Летчик не вскрикнул, не застонал, он только побледнел, сильнее стиснул зубы и крепко сжал руку сестры, державшей фонарь. Фонарь стал быстро опускаться в слабеющей руке. Кто-то подхватил его, кто-то вывел сестру — ей стало дурно. Твердым комком застрял у меня в горле едва удержанный крик.
Наверное, страдания летчика, так остро передавшиеся нам всем, заставили меня устоять на ногах, и повязку — «шапку Гиппократа» — наложила как никогда удачно.
В эту ночь долго не могла заснуть. В письме к маме рассказала о переполнявших сердце чувствах. Но разве можно было передать их все обычными словами на бумаге?..
Двадцать второго июля на рассвете в нескольких километрах от города Починок наша дивизия вступила в бой. Сначала мы услышали глухие раскаты артиллерийских залпов, затем появились раненые, а вскоре совсем близко начали рваться бомбы. Противник бомбил артиллерийские позиции, но попадал к нам. Мы работали в палатках, и тонкая парусина никак не могла служить защитой от осколков, тем более от бомб. Но раненые удивительно спокойно лежали на перевязочных столах. И мы, «сестрички», старались даже улыбаться им, особенно когда слышались близкие разрывы. Раненые были благодарны нам, а мы им за спокойствие и выдержку, которым они нас учили.
При бомбежке в палатке обычно оставались доктор Покровский, сестра Шура и я. Шура подавала стерильный материал и не могла ни на минуту опустить затянутые в резиновые перчатки руки, чтоб не запачкать их. Она никогда не жаловалась на усталость, а ей-то, пожалуй, было труднее, чем кому-нибудь из нас. Мы постоянно передвигались по перевязочной от раненого к раненому, а Шура, не сходя с отведенного ей места, огромным усилием воли преодолевая полуобморочное состояние, час, другой, третий… восемь… десять часов подряд подавала и подавала то зонд, то ножницы, то перевязочный материал.

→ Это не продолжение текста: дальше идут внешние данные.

-- ==== Sys2Proof/Tests/Slice0.lean ====
section
/-! SUPPORT. Tests/Slice0.lean: ill-formed operands refused, words and bits written out from the encoding tables, single
steps with the values of the spec's own examples, and for each statement with hypotheses a state and operands that meet
them. -/

open Sys2Proof Sys2Proof.Machine

namespace Sys2Proof.Tests

/-! ## WellFormed (spec/30_encoding.md R92, R94, R95, R97, R99, R100) -/

theorem test_wf_readBits : Instr.wellFormed (.readBits 0) = false ∧ Instr.wellFormed (.readBits 33) = false
    ∧ Instr.wellFormed (.readBits 1) = true ∧ Instr.wellFormed (.readBits 32) = true := by decide
theorem test_wf_levelDigit : Instr.wellFormed (.levelDigit 0) = false ∧ Instr.wellFormed (.levelDigit 10) = false
    ∧ Instr.wellFormed (.levelDigit 9) = true := by decide
theorem test_wf_randomised : Instr.wellFormed (.randomised true) = false := by decide
theorem test_wf_nTables : Instr.wellFormed (.nTables 1) = false ∧ Instr.wellFormed (.nTables 7) = false
    ∧ Instr.wellFormed (.nTables 6) = true := by decide
theorem test_wf_nSelectors : Instr.wellFormed (.nSelectors 0) = false
    ∧ Instr.wellFormed (.nSelectors 32767) = true := by decide
theorem test_wf_selectorMtf : Instr.wellFormed (.selectorMtf 6) = false
    ∧ Instr.wellFormed (.selectorMtf 5) = true := by decide
theorem test_wf_clStart : Instr.wellFormed (.clStart 0) = false ∧ Instr.wellFormed (.clStart 21) = false
    ∧ Instr.wellFormed (.clStart 20) = true := by decide
theorem test_wf_huffmanCodeword : Instr.wellFormed (.huffmanCodeword []) = false
    ∧ Instr.wellFormed (.huffmanCodeword (List.replicate 21 true)) = false := by decide
theorem test_wf_lit : Instr.wellFormed (.lit 1) = false ∧ Instr.wellFormed (.lit 257) = false
    ∧ Instr.wellFormed (.lit 256) = true := by decide

/-! ## Decoding: the words of R91 and the bits of R94 to R100 -/

/-- R91's table, OPCODE in bits 7..0, N in bits 15..8. -/
theorem test_decode_commands :
    decode .command (.word 0x00000000) = .ok .nop ∧ decode .command (.word 0x00000001) = .ok .softReset
    ∧ decode .command (.word 0x00000002) = .ok .clearError ∧ decode .command (.word 0x00000110) = .ok (.readBits 1)
    ∧ decode .command (.word 0x00001810) = .ok (.readBits 24) ∧ decode .command (.word 0x00002010) = .ok (.readBits 32)
    ∧ decode .command (.word 0x00000020) = .ok .decodeBlock
    ∧ decode .command (.word 0x00000030) = .ok .checkStreamCrc
    ∧ decode .command (.word 0x00000031) = .ok .clearStreamCrc := by decide

/-- R92's undefined words: an opcode outside the table, RSVD set, N set for another opcode. -/
theorem test_decode_undefined :
    decode .command (.word 0x00000003) = .error .undefinedOpcode
    ∧ decode .command (.word 0x000000FF) = .error .undefinedOpcode
    ∧ decode .command (.word 0x00010020) = .error .reservedNotZero
    ∧ decode .command (.word 0x00000130) = .error .countNotZero := by decide

/-- R94: "BZh" is 42 5A 68, '9' is 39, the block magic 31 41 59 26 53 59, the footer magic 17 72 45 38 50 90. -/
theorem test_decode_streamMagic : decode .streamMagic (.bits
    [false, true, false, false, false, false, true, false,  false, true, false, true, true, false, true, false,
     false, true, true, false, true, false, false, false]) = .ok .streamMagic := by decide
theorem test_decode_levelDigit :
    decode .levelDigit (.bits [false, false, true, true, true, false, false, true]) = .ok (.levelDigit 9)
    ∧ decode .levelDigit (.bits [false, true, true, true, true, false, false, true]) = .error .wrongFraming := by
  decide
theorem test_decode_blockMagic : decode .blockOrEosMagic (.bits
    [false, false, true, true, false, false, false, true,  false, true, false, false, false, false, false, true,
     false, true, false, true, true, false, false, true,  false, false, true, false, false, true, true, false,
     false, true, false, true, false, false, true, true,  false, true, false, true, true, false, false, true])
    = .ok .blockMagic := by decide
theorem test_decode_eosMagic : decode .blockOrEosMagic (.bits
    [false, false, false, true, false, true, true, true,  false, true, true, true, false, false, true, false,
     false, true, false, false, false, true, false, true,  false, false, true, true, true, false, false, false,
     false, true, false, true, false, false, false, false,  true, false, false, true, false, false, false, false])
    = .ok .eosMagic := by decide
/-- The footer CRC of the "hello\n" stream, C1 C0 80 E2. -/
theorem test_decode_streamCrc : decode .streamCrc (.bits
    [true, true, false, false, false, false, false, true,  true, true, false, false, false, false, false, false,
     true, false, false, false, false, false, false, false,  true, true, true, false, false, false, true, false])
    = .ok (.streamCrc 0xC1C080E2) := by decide

/-- R95, R96: fixed-width elements, the first bit the most significant. -/
theorem test_decode_blkCrc :
    decode .blkCrcHi (.bits [true, true, false, false, false, false, false, true,
      true, true, false, false, false, false, false, false]) = .ok (.blkCrcHi 0xC1C0)
    ∧ decode .blkCrcLo (.bits [true, false, false, false, false, false, false, false,
      true, true, true, false, false, false, true, false]) = .ok (.blkCrcLo 0x80E2) := by decide
theorem test_decode_randomised : decode .randomised (.bits [false]) = .ok (.randomised false)
    ∧ decode .randomised (.bits [true]) = .ok (.randomised true) := by decide
theorem test_decode_origPtr :
    decode .origPtr (.bits (List.replicate 22 false ++ [true, false])) = .ok (.origPtr 2) := by decide
theorem test_decode_usedRanges :
    decode .usedRanges (.bits ([true, false, false, false, false, false, true] ++ List.replicate 9 false))
      = .ok (.usedRanges 0x8200)
    ∧ decode .usedSub (.bits (List.replicate 10 false ++ [true] ++ List.replicate 5 false))
      = .ok (.usedSub 0x0020) := by decide
theorem test_decode_counts : decode .nTables (.bits [false, true, false]) = .ok (.nTables 2)
    ∧ decode .nSelectors (.bits (List.replicate 14 false ++ [true])) = .ok (.nSelectors 1)
    ∧ decode .clStart (.bits [false, false, false, true, false]) = .ok (.clStart 2)
    ∧ decode .nTables (.bits [false, true]) = .error .incomplete := by decide
/-- R97: with two tables "0" is rank 0, "10" rank 1, "11" an error after its second bit. -/
theorem test_decode_selectorMtf : decode (.selectorMtf 2) (.bits [false]) = .ok (.selectorMtf 0)
    ∧ decode (.selectorMtf 2) (.bits [true, false]) = .ok (.selectorMtf 1)
    ∧ decode (.selectorMtf 2) (.bits [true]) = .error .incomplete
    ∧ decode (.selectorMtf 2) (.bits [true, true]) = .ok (.selectorMtf 2) := by decide
/-- R98. -/
theorem test_decode_clDelta : decode .clDelta (.bits [false]) = .ok .clDeltaEnd
    ∧ decode .clDelta (.bits [true, false]) = .ok .clDeltaInc ∧ decode .clDelta (.bits [true, true]) = .ok .clDeltaDec
    ∧ decode .clDelta (.bits [true]) = .error .incomplete := by decide
/-- R100 with usedSymbolCount = 5: RUNA 0, RUNB 1, literals 2..5, EOB 6. -/
theorem test_decode_symbols : decode (.symbol 5) (.value 0) = .ok .runA ∧ decode (.symbol 5) (.value 1) = .ok .runB
    ∧ decode (.symbol 5) (.value 2) = .ok (.lit 2) ∧ decode (.symbol 5) (.value 5) = .ok (.lit 5)
    ∧ decode (.symbol 5) (.value 6) = .ok .eob ∧ decode (.symbol 1) (.value 2) = .ok .eob := by decide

После первой же бомбежки я с нескрываемым уважением стала смотреть на эту тихую, застенчивую девушку и крепко привязалась к милому нашему старичку доктору Покровскому.
В палатке на козлах стояли двое носилок. Они заменяли операционные столы. На одном из этих столов лежал раненый. Я снимала с него бинты и подготавливала рану. Потом подходил доктор Покровский и завершал обработку раны, если нужно — делал операцию. Закончив работу и предоставив мне накладывать повязки, доктор уходил ко второму столу, где другая сестра, так же как и я, подготавливала раненого. Потом снова ко мне. И так без конца — от стола к столу, от раненого к раненому… Нельзя было отойти от перевязочного стола буквально ни на шаг. Ни есть, ни спать не хотелось. Можно ли думать об отдыхе, когда ты должен и можешь облегчить страдания раненого, спасти жизнь человека!..
Близкие разрывы вражеских бомб нас не особенно пугали. А длинная пулеметная очередь, неожиданно сбившая листья с деревьев над палаткой, вызвала не страх, а скорее любопытство. Девчата высыпали на полянку: очень интересно было посмотреть, как и кто стреляет.
Нет, не это было сейчас страшно. Куда страшнее вид ран! Как жутко ощущать на своих руках липкую, обильно струящуюся из раны кровь!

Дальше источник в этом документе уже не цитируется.